In West Africa, climate change brings new challenges to agriculture. Among other things, it is straining the livelihoods of the rural population, given their high dependence on the climate.
Because these challenges cannot be addressed by one research institution alone, the CGIAR Research Program on Climate Change, Agriculture and Food Security (CCAFS) tackles the problem through an intervention approach based on a worldwide strategic collaboration between CGIAR and Future Earth.
At the regional level, this strategy is based on an expanded partnership between regional CCAFS programmes and national agricultural research systems (NARS), sub-regional and regional institutions, NGOs and regional farmer umbrella organisations.

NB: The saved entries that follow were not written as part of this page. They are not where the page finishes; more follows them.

-- ==== Sys2Proof/Machine/Flags.lean ====
section
/-! DEFINITION. The block has no flags and no condition codes (10_state.md R176): a comparison's result goes into a
general register. This file holds that comparison, shared by slt and slti. -/

namespace Sys2Proof.Machine

/-- `SLT_SIGNED ? (a <s b) : (a <u b)` (R404, R451, R12). -/
def lessThan (signed : Bool) (a b : Word) : Bool :=
  if signed then a.slt b else a.ult b

/-- `lt ? 0x0001 : 0x0000` (R404, R451). -/
def State.setLess (s : State) (a b : Word) : Word :=
  if lessThan s.params.sltSigned a b then 1#XLEN else 0#XLEN

end Sys2Proof.Machine
end

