-- ==== Sys2Proof/Machine/Core.lean ====
section
/-! DEFINITION. The machine behind the host's interface. -/

def Sys2Proof.core : Host.Core :=
  { State := Sys2Proof.Machine.State, Fault := Sys2Proof.Machine.Fault,
    Refusal := Sys2Proof.Machine.Refusal, step := Sys2Proof.Machine.step,
    reset := Sys2Proof.Machine.State.reset }
end

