-- ==== Sys2Proof/Certificates/Slice0/Obligations.lean ====
section
/-! DEFINITION. The statements about the model, from the rules of spec/. `RegResult`, `WentOn`, `Transferred`,
`SameRegs`, `SameMemory`, `SameCaches`, `SameProgramView`, `WordsDecodeTo` and the invariants are in
Sys2Proof/Safety.lean. Together a per-instruction statement gives the instruction's words, that it completes from
every state, its result and its frame. -/

open Sys2Proof Sys2Proof.Machine

/-! ### Encoding (spec/30_encoding.md; positions, function codes and roles are the spec's decisions D2, D3, D6) -/

/-- R306, R320 (layout by the spec's decisions D2, D3, D6): no operand of any instruction is lost between encoding
and decoding. -/
def Obligations.DecodeOfEncodeIsTheInstruction : Prop :=
  ∀ i : Instr, decode (encode i) = .instr i

/-- R331 (decision D5): every bit of a legal word is kept by decoding and encoding it again, but bits 9..4 of jr,
which are ignored and written as zeros. -/
def Obligations.EncodeOfDecodeKeepsEveryUsedBit : Prop :=
  ∀ (w : Word) (i : Instr), decode w = .instr i →
    encode i = if i.mnemonic = "jr" then w &&& 0xFC0F#16 else w

/-- R320, R333 (function codes by decision D3): an instruction's words match exactly one row of the opcode table,
its own; a `Reserved` word
matches none. -/
def Obligations.DecoderFollowsOpcodeTable : Prop :=
  ∀ w : Word,
    (∀ i, decode w = .instr i → (opcodeTable.filter (·.matchesWord w)).map (·.mnemonic) = [i.mnemonic]) ∧
    (∀ f, decode w = .reserved f → opcodeTable.filter (·.matchesWord w) = [])

/-- R330 (values of decision D3): a word is `Reserved` exactly when its opcode is 000 and its function code is none
of 0000, 0001, 0010, 0011, 0100, 1000. -/
def Obligations.ReservedExactlyUnassignedFunctionCodes : Prop :=
  ∀ (w : Word) (f : FuncCode), decode w = .reserved f ↔
    w.extractLsb' 13 3 = 0b000#3 ∧ w.extractLsb' 0 4 = f ∧
      f ∉ [0b0000#4, 0b0001#4, 0b0010#4, 0b0011#4, 0b0100#4, 0b1000#4]

/-- R306 (decision D2): the fields of each of the three formats are the whole word, each at its place: bit 13, 10, 7,
4 or 0 upward. -/
def Obligations.FormatsAreTheWholeWord : Prop :=
  ∀ w : Word,
    w.toNat = (opcodeOf w).toNat * 2 ^ 13 + (fieldA w).val * 2 ^ 10 + (fieldB w).val * 2 ^ 7 +
      (fieldD w).val * 2 ^ 4 + (funcOf w).toNat ∧
    w.toNat = (opcodeOf w).toNat * 2 ^ 13 + (fieldA w).val * 2 ^ 10 + (fieldB w).val * 2 ^ 7 + (imm7Of w).toNat ∧
    w.toNat = (opcodeOf w).toNat * 2 ^ 13 + (imm13Of w).toNat

/-- 95_test_vectors.md DEC-1, 2, 5, 6, 8, 10 to 15, 17 (layout by decisions D2, D3, D5, D6): words written out from
the encodings decode to the instructions
they stand for. -/
def Obligations.WrittenWordsDecode : Prop :=
  decode 0x0000#16 = .instr (.add 0 0 0) ∧ decode 0x0530#16 = .instr (.add 3 1 2) ∧
  decode 0x1C08#16 = .instr (.jr 7) ∧ decode 0x1FF8#16 = .instr (.jr 7) ∧
  decode 0x000F#16 = .reserved 0b1111#4 ∧ decode 0x257F#16 = .instr (.addi 2 1 0x7F#7) ∧
  decode 0x4064#16 = .instr (.j 100#13) ∧ decode 0x6064#16 = .instr (.jal 100#13) ∧
  decode 0x8505#16 = .instr (.lw 2 1 5#7) ∧ decode 0xA505#16 = .instr (.sw 2 1 5#7) ∧
  decode 0xC503#16 = .instr (.jeq 1 2 3#7) ∧ decode 0xFFFF#16 = .instr (.slti 7 7 0x7F#7)

/-- R310, R311: bit 6 of a 7-bit immediate is copied into bits 15 … 7, so that the value, −64 … 63, is kept; a
13-bit immediate is padded with zeros. -/
def Obligations.ImmediatesAreExtended : Prop :=
  (∀ v : Imm7, (sext16 v).toInt = v.toInt ∧ -64 ≤ v.toInt ∧ v.toInt ≤ 63 ∧
    ∀ k, k < 16 → (sext16 v).getLsbD k = if k < 7 then v.getLsbD k else v.getLsbD 6) ∧
  (∀ v : Imm13, (zext16 v).toNat = v.toNat ∧ v.toNat ≤ 8191)

/-! ### The thirteen instructions: words, completion, result, frame -/

/-- R400: its words by the spec's decisions D2, D3, D6, the sum modulo 2^16 by D9. -/
def Obligations.AddWritesTheSum : Prop :=
  WordsDecodeTo 0x0000#16 0xE00F#16 (fun w => .add (fieldD w) (fieldA w) (fieldB w)) ∧
  ∀ (d a b : RegIdx) (s : State), ∃ t, exec (.add d a b) s = .next t ∧
    RegResult s t d (s.readReg a + s.readReg b) ∧ WentOn s t ∧ SameMemory s t ∧ SameCaches s t

/-- R401: its words by the spec's decisions D2, D3, D6, the operand order by D6, the difference modulo 2^16 by D9. -/
def Obligations.SubWritesAMinusB : Prop :=
  WordsDecodeTo 0x0001#16 0xE00F#16 (fun w => .sub (fieldD w) (fieldA w) (fieldB w)) ∧
  ∀ (d a b : RegIdx) (s : State), ∃ t, exec (.sub d a b) s = .next t ∧
    RegResult s t d (s.readReg a - s.readReg b) ∧ WentOn s t ∧ SameMemory s t ∧ SameCaches s t

/-- R402: its words by the spec's decisions D2, D3, D6. -/
def Obligations.OrWritesTheBitwiseOr : Prop :=
  WordsDecodeTo 0x0002#16 0xE00F#16 (fun w => .or (fieldD w) (fieldA w) (fieldB w)) ∧
  ∀ (d a b : RegIdx) (s : State), ∃ t, exec (.or d a b) s = .next t ∧
    RegResult s t d (s.readReg a ||| s.readReg b) ∧ WentOn s t ∧ SameMemory s t ∧ SameCaches s t

/-- R403: its words by the spec's decisions D2, D3, D6. -/
def Obligations.AndWritesTheBitwiseAnd : Prop :=
  WordsDecodeTo 0x0003#16 0xE00F#16 (fun w => .and (fieldD w) (fieldA w) (fieldB w)) ∧
  ∀ (d a b : RegIdx) (s : State), ∃ t, exec (.and d a b) s = .next t ∧
    RegResult s t d (s.readReg a &&& s.readReg b) ∧ WentOn s t ∧ SameMemory s t ∧ SameCaches s t

/-- R404, for both values of `SLT_SIGNED` (decision D7): its words by the spec's decisions D2, D3, D6. -/
def Obligations.SltWritesTheComparison : Prop :=
  WordsDecodeTo 0x0004#16 0xE00F#16 (fun w => .slt (fieldD w) (fieldA w) (fieldB w)) ∧
  ∀ (d a b : RegIdx) (s : State), ∃ t, exec (.slt d a b) s = .next t ∧
    RegResult s t d
      (if (if s.params.sltSigned = true then (s.readReg a).toInt < (s.readReg b).toInt
           else (s.readReg a).toNat < (s.readReg b).toNat) then 1#16 else 0#16) ∧
    WentOn s t ∧ SameMemory s t ∧ SameCaches s t

/-- R405 (words by the spec's decisions D2, D3, with bits 9..4 ignored by D5): the target is all 16 bits of x[A],
and no register is written. -/
def Obligations.JrJumpsToTheRegister : Prop :=
  WordsDecodeTo 0x0008#16 0xE00F#16 (fun w => .jr (fieldA w)) ∧
  ∀ (a : RegIdx) (s : State), ∃ t, exec (.jr a) s = .next t ∧
    Transferred s t (s.readReg a) ∧ SameRegs s t ∧ SameMemory s t ∧ SameCaches s t

/-- R450: its words by the spec's decisions D2, D3, D6, the sum modulo 2^16 by D9. -/
def Obligations.AddiWritesTheSum : Prop :=
  WordsDecodeTo 0x2000#16 0xE000#16 (fun w => .addi (fieldB w) (fieldA w) (imm7Of w)) ∧
  ∀ (b a : RegIdx) (imm : Imm7) (s : State), ∃ t, exec (.addi b a imm) s = .next t ∧
    RegResult s t b (s.readReg a + imm.signExtend 16) ∧ WentOn s t ∧ SameMemory s t ∧ SameCaches s t

/-- R451, for both values of `SLT_SIGNED` (decision D7): its words by the spec's decisions D2, D3, D6. -/
def Obligations.SltiWritesTheComparison : Prop :=
  WordsDecodeTo 0xE000#16 0xE000#16 (fun w => .slti (fieldB w) (fieldA w) (imm7Of w)) ∧
  ∀ (b a : RegIdx) (imm : Imm7) (s : State), ∃ t, exec (.slti b a imm) s = .next t ∧
    RegResult s t b
      (if (if s.params.sltSigned = true then (s.readReg a).toInt < imm.toInt
           else (s.readReg a).toNat < (imm.signExtend 16).toNat) then 1#16 else 0#16) ∧
    WentOn s t ∧ SameMemory s t ∧ SameCaches s t

/-- R500; the pc has 16 bits by the spec's decision D8, the immediate's place is derived in the spec (R305). -/
def Obligations.JJumpsToTheAbsoluteTarget : Prop :=
  WordsDecodeTo 0x4000#16 0xE000#16 (fun w => .j (imm13Of w)) ∧
  ∀ (imm : Imm13) (s : State), ∃ t, exec (.j imm) s = .next t ∧
    Transferred s t (imm.setWidth 16) ∧ SameRegs s t ∧ SameMemory s t ∧ SameCaches s t

/-- R510 (16-bit link value by decision D8, the immediate's place derived in R305): the link is written even when
the jal halts. -/
def Obligations.JalLinksAndJumps : Prop :=
  WordsDecodeTo 0x6000#16 0xE000#16 (fun w => .jal (imm13Of w)) ∧
  ∀ (imm : Imm13) (s : State), ∃ t, exec (.jal imm) s = .next t ∧
    RegResult s t 7 (s.pc + 1#16) ∧ Transferred s t (imm.setWidth 16) ∧ SameMemory s t ∧ SameCaches s t

/-- R520: its words by the spec's decisions D2, D3, D6, the 16-bit target arithmetic by D8. -/
def Obligations.JeqBranchesIfEqual : Prop :=
  WordsDecodeTo 0xC000#16 0xE000#16 (fun w => .jeq (fieldA w) (fieldB w) (imm7Of w)) ∧
  ∀ (a b : RegIdx) (imm : Imm7) (s : State), ∃ t, exec (.jeq a b imm) s = .next t ∧
    (s.readReg a = s.readReg b → Transferred s t (s.pc + 1#16 + imm.signExtend 16)) ∧
    (s.readReg a ≠ s.readReg b → WentOn s t) ∧ SameRegs s t ∧ SameMemory s t ∧ SameCaches s t

/-- R549 (the equality with the mathematical sum is derived in the spec from R104): the effective address is the
mathematical sum of x[A] and the signed immediate, modulo 8192. -/
def Obligations.EffectiveAddressIsTheSumModulo8192 : Prop :=
  ∀ (s : State) (a : RegIdx) (imm : Imm7),
    ((s.effAddr a imm).toNat : Int) = ((s.readReg a).toNat + imm.toInt) % 8192

/-- R550 (words by the spec's decisions D2, D3, D6): one LOAD request with the effective address and
the pc of the lw, whose effect is `cacheAccess`; the loaded word goes to x[B] whatever its status. -/
def Obligations.LwLoadsTheCell : Prop :=
  WordsDecodeTo 0x8000#16 0xE000#16 (fun w => .lw (fieldB w) (fieldA w) (imm7Of w)) ∧
  ∀ (b a : RegIdx) (imm : Imm7) (s : State),
    let ea : Addr := (s.readReg a + imm.signExtend 16).setWidth 13
    let u := s.cacheAccess ⟨.load, ea, s.pc⟩
    ∃ t, exec (.lw b a imm) s = .next t ∧
      RegResult s t b (s.mem.read ea.toNat) ∧ WentOn s t ∧ SameMemory s t ∧
      t.l1 = u.l1 ∧ t.l2 = u.l2 ∧ t.out = u.out ∧ t.params = s.params

/-- R560 (words by the spec's decisions D2, D3, D6): one STORE request; the cell at the effective address becomes
x[B] whatever the status, every other cell and
every register reads as before. -/
def Obligations.SwStoresToTheCell : Prop :=
  WordsDecodeTo 0xA000#16 0xE000#16 (fun w => .sw (fieldB w) (fieldA w) (imm7Of w)) ∧
  ∀ (b a : RegIdx) (imm : Imm7) (s : State),
    let ea : Addr := (s.readReg a + imm.signExtend 16).setWidth 13
    let u := s.cacheAccess ⟨.store, ea, s.pc⟩
    ∃ t, exec (.sw b a imm) s = .next t ∧
      (∀ x, t.mem.read x = if x % 8192 = ea.toNat then s.readReg b else s.mem.read x) ∧
      WentOn s t ∧ SameRegs s t ∧
      t.l1 = u.l1 ∧ t.l2 = u.l2 ∧ t.out = u.out ∧ t.params = s.params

These structures, which act as next user set, constitute a key pillar for the dissemination of approaches, techniques and options for adaptation to climate change developed by CCAFS.
It is within this context that a group of institutions realised the project for "Enhancing the Resilience and Adaptive Capacity to Climate Change of farmers in semi-arid West Africa (ENRACCA-WA)”. The project was implemented by the Sahel Institute (INSAH), a specialised institution of the Permanent Inter-State Committee on Drought Control in the Sahel (CILSS), in partnership with CCAFS.
Further partners include the West and Central African Council for Agricultural Research and Development (WECARD) and the national agricultural research institutes of Ghana (Council for Scientific and Industrial Research), Mali (Institute of Rural Economy) and Senegal (Senegalese Institute of Agricultural Research).